С первым же касанием их губ время вдруг снова трансформировалось в нечто совершенно иное, оно теперь измерялось не секундами, минутами, часами, а количеством и продолжительностью поцелуев, числом страстных, дурманящих разум прикосновений, интенсивностью сплетения двух жаждущих тел, исчислялось сотнями и тысячами разделенных прерывистых вдохов. И только ощутимая прохлада от выпавшей с наступлением сумерек росы остановила Сергея от окончательного впадения в нирвану. Оторвавшись от дрожащей под ним Лилии, Сергей едва ли не с причитанием поднялся с земли и поставил женщину на не слишком уверенно держащие ее ноги.

— Пойдем домой, — не просил он и не предлагал, потому как был в этот момент уверен — отказа не будет. Не из-за своего охрененного самомнения был уверен, а просто это так нужно было им обоим. — Хочу в постели тебя. До-о-олго и обстоятельно.

— Погоди минуточку, — еще тяжело дыша, попросила Лилия, отыскала почти наощупь потерянные в траве венки и вручила один Сергею. — Я же тебе говорила, обычай есть тут у влюбленных. Надо венки в воду запустить. Если в стороны поплывут — не судьба быть вместе. А если уж вместе сцепятся…

— Вот ты же взрослая женщина, с высшим образованием, в полиции работаешь. Как можешь в это верить? — несмотря на собственные насмешливые увещевания, Сергей все же склонился над водой вместе с ней и с неожиданным внутренним трепетом опустил кольцо незамысловатого плетения на зеркальную черную гладь.
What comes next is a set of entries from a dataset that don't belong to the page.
theorem test_wit_SuppliesAndTransfer_2 :
  (fun (s : State) (b : Bool) (v : Int) => s.bit PWR_STAT.MAINOV = true ∧ s.bit PWR_STAT.BKOV = true ∧ feedBelow v (s.fld
      PWR_CFG2.OVTH - 5) = true)
    (((sUp.put PWR_CFG2.OVTH 180).flag PWR_STAT.MAINOV true).flag PWR_STAT.BKOV true) true 15000 ∧
  (fun (s : State) (i : Nat) => 1000 ≤ i ∧ s.pwr.returning = false ∧ s.pwr.cause = 0 ∧ s.fld PWR_STAT.PRSRC ≠ 1 ∧ s.bit
      PWR_STAT.BKLO = false)
    sUp 9000 ∧
  (fun (s : State) => s.pwr.cause ≠ 0)
    (({ sUp with pwr := { (default : PwrSt) with cause := 1 } })) ∧
  (fun (s : State) (v : Nat) => (s.pwr.cause = 1 ∨ s.pwr.cause = 2 ∨ s.pwr.cause = 3) ∧ s.pwr.backOn = true)
    (({ sUp with pwr := { (default : PwrSt) with cause := 2, backOn := true } })) 9000 ∧
  (fun (s : State) (w : Who) => s.mode = 8 ∧ s.bit PWR_STAT.BKLO = false ∧ s.pwr.returning = false ∧ s.pwr.cause = 0 ∧ s.fld
      PWR_STAT.PRSRC ≠ 1 ∧ s.reaches w 1 = true)
    (sUp.put SYS_MODE.MODE 8) .host ∧
  (fun (s : State) (w : Who) => s.mainGood = true ∧ (s.bit PWR_STAT.FORCED = true ∨ s.bit PWR_CFG.RETMODE = true) ∧ s.reaches
      w 1 = true)
    ((sUp.put PWR_STAT.PRSRC 1).flag PWR_STAT.FORCED true) .host ∧
  (fun (s : State) => s.mainGood = true ∧ s.bit PWR_STAT.FORCED = false ∧ s.bit PWR_CFG.RETMODE = false)
    (sUp.put PWR_STAT.PRSRC 1) ∧
  (fun (s : State) (v : Nat) => s.pwr.returning = true)
    (({ sUp with pwr := { (default : PwrSt) with returning := true } })) 12000 := by
  decide +kernel

theorem test_wit_SuppliesAndTransfer_3 :
  (fun (s : State) (x : Int) => s.bit PWR_STAT.TBHOT = false ∧ 2 * (s.fld PWR_CFG2.TBWARN : Int) < x ∧ -256 ≤ x ∧ x < 256)
    (sUp.put PWR_CFG2.TBWARN 100) 210 ∧
  (fun (s : State) (x : Int) => s.bit PWR_STAT.TBHOT = true ∧ x ≤ 2 * (s.fld PWR_CFG2.TBWARN : Int) - 10 ∧ -256 ≤ x ∧ x < 256)
    ((sUp.put PWR_CFG2.TBWARN 100).flag PWR_STAT.TBHOT true) 190 := by
  decide +kernel

theorem test_wit_ConservatorReactions_1 :
  (fun (s : State) (r : Rep) (rs : List Rep) (g : Nat) => (s.bit FLT_STAT.AOK = true ∨ s.bit FLT_STAT.BOK = true) ∧
      s.flt.raised = r :: rs ∧ s.shadowed r.src = false ∧ r.inj = false ∧ s.fld FLT_INJSTAT.MODE = 0 ∧ s.sevOf r.src = 3 ∧
          s.groupOf r.src = some g ∧ g < 16 ∧ s.bit FLT_RGSTAT.SEQ g = false ∧ s.bit FLT_RGSTAT.SHWIN g = false ∧ s.isForced g
              = false)
    ((((({ sUp with flt := { (default : FltSt) with raised := [⟨srcId 5 1 0, 3, 9, true, true, false⟩] } }).flag FLT_STAT.AOK
        true).flag FLT_STAT.BOK true).put FLT_DEF.SEV 3 5).put FLT_DEF.RG 7 5) ⟨srcId 5 1 0, 3, 9, true, true, false⟩ [] 7 ∧
  (fun (s : State) (r : Rep) (rs : List Rep) => (s.bit FLT_STAT.AOK = true ∨ s.bit FLT_STAT.BOK = true) ∧ s.flt.raised = r ::
      rs ∧ s.shadowed r.src = false ∧ r.inj = false ∧ s.fld FLT_INJSTAT.MODE = 0 ∧ s.sevOf r.src = 1 ∧ s.bit MEM_STAT.INIT = true)
    ((((({ sUp with flt := { (default : FltSt) with raised := [⟨srcId 5 1 0, 3, 9, true, true, false⟩] } }).flag FLT_STAT.AOK
        true).flag FLT_STAT.BOK true).put FLT_DEF.SEV 1 5).flag MEM_STAT.INIT true) ⟨srcId 5 1 0, 3, 9, true, true, false⟩ [] ∧
  (fun (s : State) (r : Rep) (rs : List Rep) (g : Nat) => (s.bit FLT_STAT.AOK = true ∨ s.bit FLT_STAT.BOK = true) ∧
      s.flt.raised = r :: rs ∧ s.shadowed r.src = false ∧ r.inj = false ∧ s.fld FLT_INJSTAT.MODE = 0 ∧ s.sevOf r.src = 3 ∧
          s.groupOf r.src = some g ∧ g < 16 ∧ s.bit FLT_RGSTAT.SEQ g = true)
    (((((({ sUp with flt := { (default : FltSt) with raised := [⟨srcId 5 1 0, 3, 9, true, true, false⟩] } }).flag FLT_STAT.AOK
        true).flag FLT_STAT.BOK true).put FLT_DEF.SEV 3 5).put FLT_DEF.RG 7 5).flag FLT_RGSTAT.SEQ true 7) ⟨srcId 5 1 0, 3, 9,
            true, true, false⟩ [] 7 ∧
  (fun (s : State) (g : Nat) => g < 16 ∧ s.bit FLT_RGSTAT.SEQ g = true)
    (((sUp.flag FLT_STAT.AOK true).flag FLT_STAT.BOK true).flag FLT_RGSTAT.SEQ true 7) 7 := by
  decide +kernel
Два васильковых венка, переплетенных золотыми всполохами ржаных колосков, зацепившись друг за друга тонкими головками пронзительно синих соцветий, доверчиво прильнули к чернильной поверхности, над которой уже легкими белесыми облачками парил зарождающийся туман. Два неровных цветных круга образовали восьмерку, практически знак бесконечности, знак, быть может, той вечной сказочной любви, той самой, в которой сердца бьются в унисон до тех пор, пока не остановятся оба, в один миг, в одну секунду? Они медленно удалялись от берега, совсем как упомянутые влюбленные, пытающиеся уйти от несогласной с решением двух юнцов родни. Нежные лепестки подрагивали, острые устья колосков чиркали зеркало торфяного озера, оставляя за собой еле уловимый глазом след.
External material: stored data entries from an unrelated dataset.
/-- The RRR payload, R84. -/
structure RRR where
  d : BitVec 8
  a : BitVec 8
  b : BitVec 8
  c : BitVec 8
  usrc : BitVec 3
  ty : BitVec 5
  rnd : BitVec 3
  opx : BitVec 8
  deriving DecidableEq, Repr

/-- The RK payload, R86. -/
structure RK where
  d : BitVec 8
  a : BitVec 8
  c : BitVec 8
  win : BitVec 3
  woff : BitVec 17
  ty : BitVec 5
  rnd : BitVec 2
  deriving DecidableEq, Repr

/-- The RI payload, R88. -/
structure RI where
  d : BitVec 8
  a : BitVec 8
  imm : BitVec 32
  ity : BitVec 3
  deriving DecidableEq, Repr

/-- The MEM payload, R89. -/
structure MEM where
  data : BitVec 8
  idx : BitVec 8
  buf : BitVec 5
  scope : BitVec 3
  ord : BitVec 4
  ty : BitVec 5
  off : BitVec 8
  cache : BitVec 2
  mopx : BitVec 8
  deriving DecidableEq, Repr

/-- The MX payload, R90. -/
structure MX where
  acc : BitVec 3
  tile : BitVec 4
  quad : BitVec 2
  va : BitVec 8
  gs : BitVec 7
  aty : BitVec 5
  nslab : BitVec 8
  mxopx : BitVec 14
  deriving DecidableEq, Repr

/-- The CP payload, R91. -/
structure CP where
  trec : BitVec 5
  gsa : BitVec 7
  gba : BitVec 7
  cmask : BitVec 16
  scope : BitVec 3
  cpopx : BitVec 13
  deriving DecidableEq, Repr

/-- The BR/CT payload, R92. -/
structure BR where
  va : BitVec 8
  vb : BitVec 8
  disp : BitVec 32
  ctopx : BitVec 3
  deriving DecidableEq, Repr

/-- The SY payload, R93. -/
structure SY where
  va : BitVec 8
  vb : BitVec 8
  pd : BitVec 4
  scope : BitVec 3
  cond : BitVec 2
  syimm : BitVec 23
  sub : BitVec 3
  deriving DecidableEq, Repr

/-- The RT payload, R94. -/
structure RT where
  qd : BitVec 3
  qs : BitVec 3
  va : BitVec 8
  vb : BitVec 8
  vc : BitVec 8
  pd : BitVec 4
  rtimm : BitVec 14
  sub : BitVec 3
  deriving DecidableEq, Repr

/-- The GX payload, R95. -/
structure GX where
  vd : BitVec 8
  va : BitVec 8
  vb : BitVec 8
  desc : BitVec 5
  pd : BitVec 4
  gxopx : BitVec 18
  deriving DecidableEq, Repr

/-- The SYS payload, R96. -/
structure SYS where
  va : BitVec 8
  vb : BitVec 8
  ga : BitVec 7
  code : BitVec 16
  sysopx : BitVec 12
  deriving DecidableEq, Repr

/-- The kind of access for which the walker walks (ACC of R333). -/
inductive WalkAcc where
  | read | write | readWrite | fetch
  deriving DecidableEq, Repr

/-- The rail meters of R461. -/
inductive Meter where
  | core (c : Nat) | cluster (n : Nat) | uncore | loam
  deriving DecidableEq, Repr

/-- The supervised rails of R484. -/
inductive Rail where
  | vin | vaux | vref
  deriving DecidableEq, Repr

/-- An image offer of R475 as it arrives on a fabric port: the port and the manifest. -/
structure Offer where
  port : Nat
  length : Nat
  digest : List (BitVec 8)
  sig : List (BitVec 8)
  deriving DecidableEq, Repr

/-- An access of a Loam core to D9 memory, R307: a load, a store, an atomic memory operation
(operation and type coded as in R168) or a fence. -/
inductive LoamAccess where
  | load (pa len : Nat)
  | store (pa : Nat) (data : List (BitVec 8))
  | amo (pa : Nat) (op : BitVec 4) (ty : BitVec 5) (x y : BitVec 64)
  | fence
  deriving DecidableEq, Repr

/-- What a host's read names: the offset in BAR4 (R481), and whether the request carries the No Snoop attribute (R308, R480). -/
structure HostAddr where
  offset : Nat
  noSnoop : Bool
  deriving DecidableEq, Repr

/-- Where an error arises, one constructor for each store of R465. `corrected` is a corrected
error of the numbered store class (the row of the table of R465, from 0). -/
inductive ErrorSite where
  | vreg (wave slot reg : Nat)
  | greg (wave reg half : Nat)
  | qreg (wave slot q word : Nat)
  | control (wave : Nat)
  | operandBuffer (core : Nat)
  | icacheLine (core line : Nat)
  | ccacheLine (core line : Nat)
  | stash (launch gang byte : Nat)
  | accum (wave acc elem : Nat)
  | kaolin (launch gang byte : Nat)
  | translation (core : Nat)
  | llcData (pa : Nat)
  | llcTags
  | memory (pa : Nat)
  | corrected (store : Nat)
  deriving DecidableEq, Repr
— Смотри, они плывут рядом, — прошептала Лиля прямо в ухо, послав очередную волну неконтролируемой дрожи по загривку пристально следившего за венками мужчины.

И в этот момент травяная восьмерка будто наткнулась на зыбкую туманную преграду, жадным языком лизнувшую поникшие до самой воды цветы. Хрупкая связь дрогнула, центр восьмерки медленно разломился, по смоляной глади пробежала дрожь, как от легкого сотрясения. Один из венков — тот, что чуть меньше — замер на месте, будто пойманный кем-то невидимым, сидящим на дне непрозрачной пропасти, а второй — побольше и, казалось бы, потяжелее, вдруг непонятным образом ускорил движение к центру озера, где все плотнее становился молочно-белый вечерний туман. Венок, как живой, сопротивлялся, он будто упирался, растопыривая цветки-колоски-головки, цеплялся за черную воду, но она предательски прогибалась и уворачивалась, не давая тому и шанса.

"Блин, братан, чет у меня мурашки по хребтине побегли", — трясущимися пальцами прикурил сигарету дебил.

Неандерталец передернул плечами и угрожающе оскалился.

— Черт, — Сергей даже вздрогнул от внезапно раздавшегося уханья какой-то лесной птицы и от того, что Лиля с померкшей улыбкой сжала его руку.

— Да ну их, эти легенды и мифы. Что мы, и прям, не суеверные же какие, — неуверенно рассмеявшись, Сергей цапнул первый попавшийся под руку камень и запустил "оладушки", надеясь на то, что круги, пущенные камнем, создадут нужное направление первому веночку и остановят второй.

Создал. Только не круги.

На только бывшей практически недвижимой поверхности воды внезапно крутанулся клубок тумана, а на глади озера, в метре от "мужского" венка появилась точка, сперва размером с ладошку, потом шире, еще и еще… Как зачарованный смотрел Сергей на небольшой, но достаточно бойкий водоворот, непонятно откуда родившийся прямо на его глазах. И как ни тяжел был венок, но он уверенно приближался к ширящейся воронке, начавшей издавать странное похрипывающее бульканье.

Сергей огляделся вокруг в поисках длинной палки, которую можно было бы запустить в центр этого безобразия, но вместо палки глаза его наткнулись на слезу, медленно стекающую по резко побледневшему лицу его женщины.

— Пошли домой, Сереж. Пожалуйста, прямо сейчас пошли. Я хочу успеть… — прошептала ставшими вдруг сухими губами Лилия.

ГЛАВА 30

 страстьюопалительная, в которой главному герою сперва не спится, а потом снится вещий сон

"Мой Пэрсик абыдел? — зарычал пещерный самец, отодвинув за спину и побледневшую Лилю, и нервно сглотнувшего дебила. — Зарэжу собаку на фыг"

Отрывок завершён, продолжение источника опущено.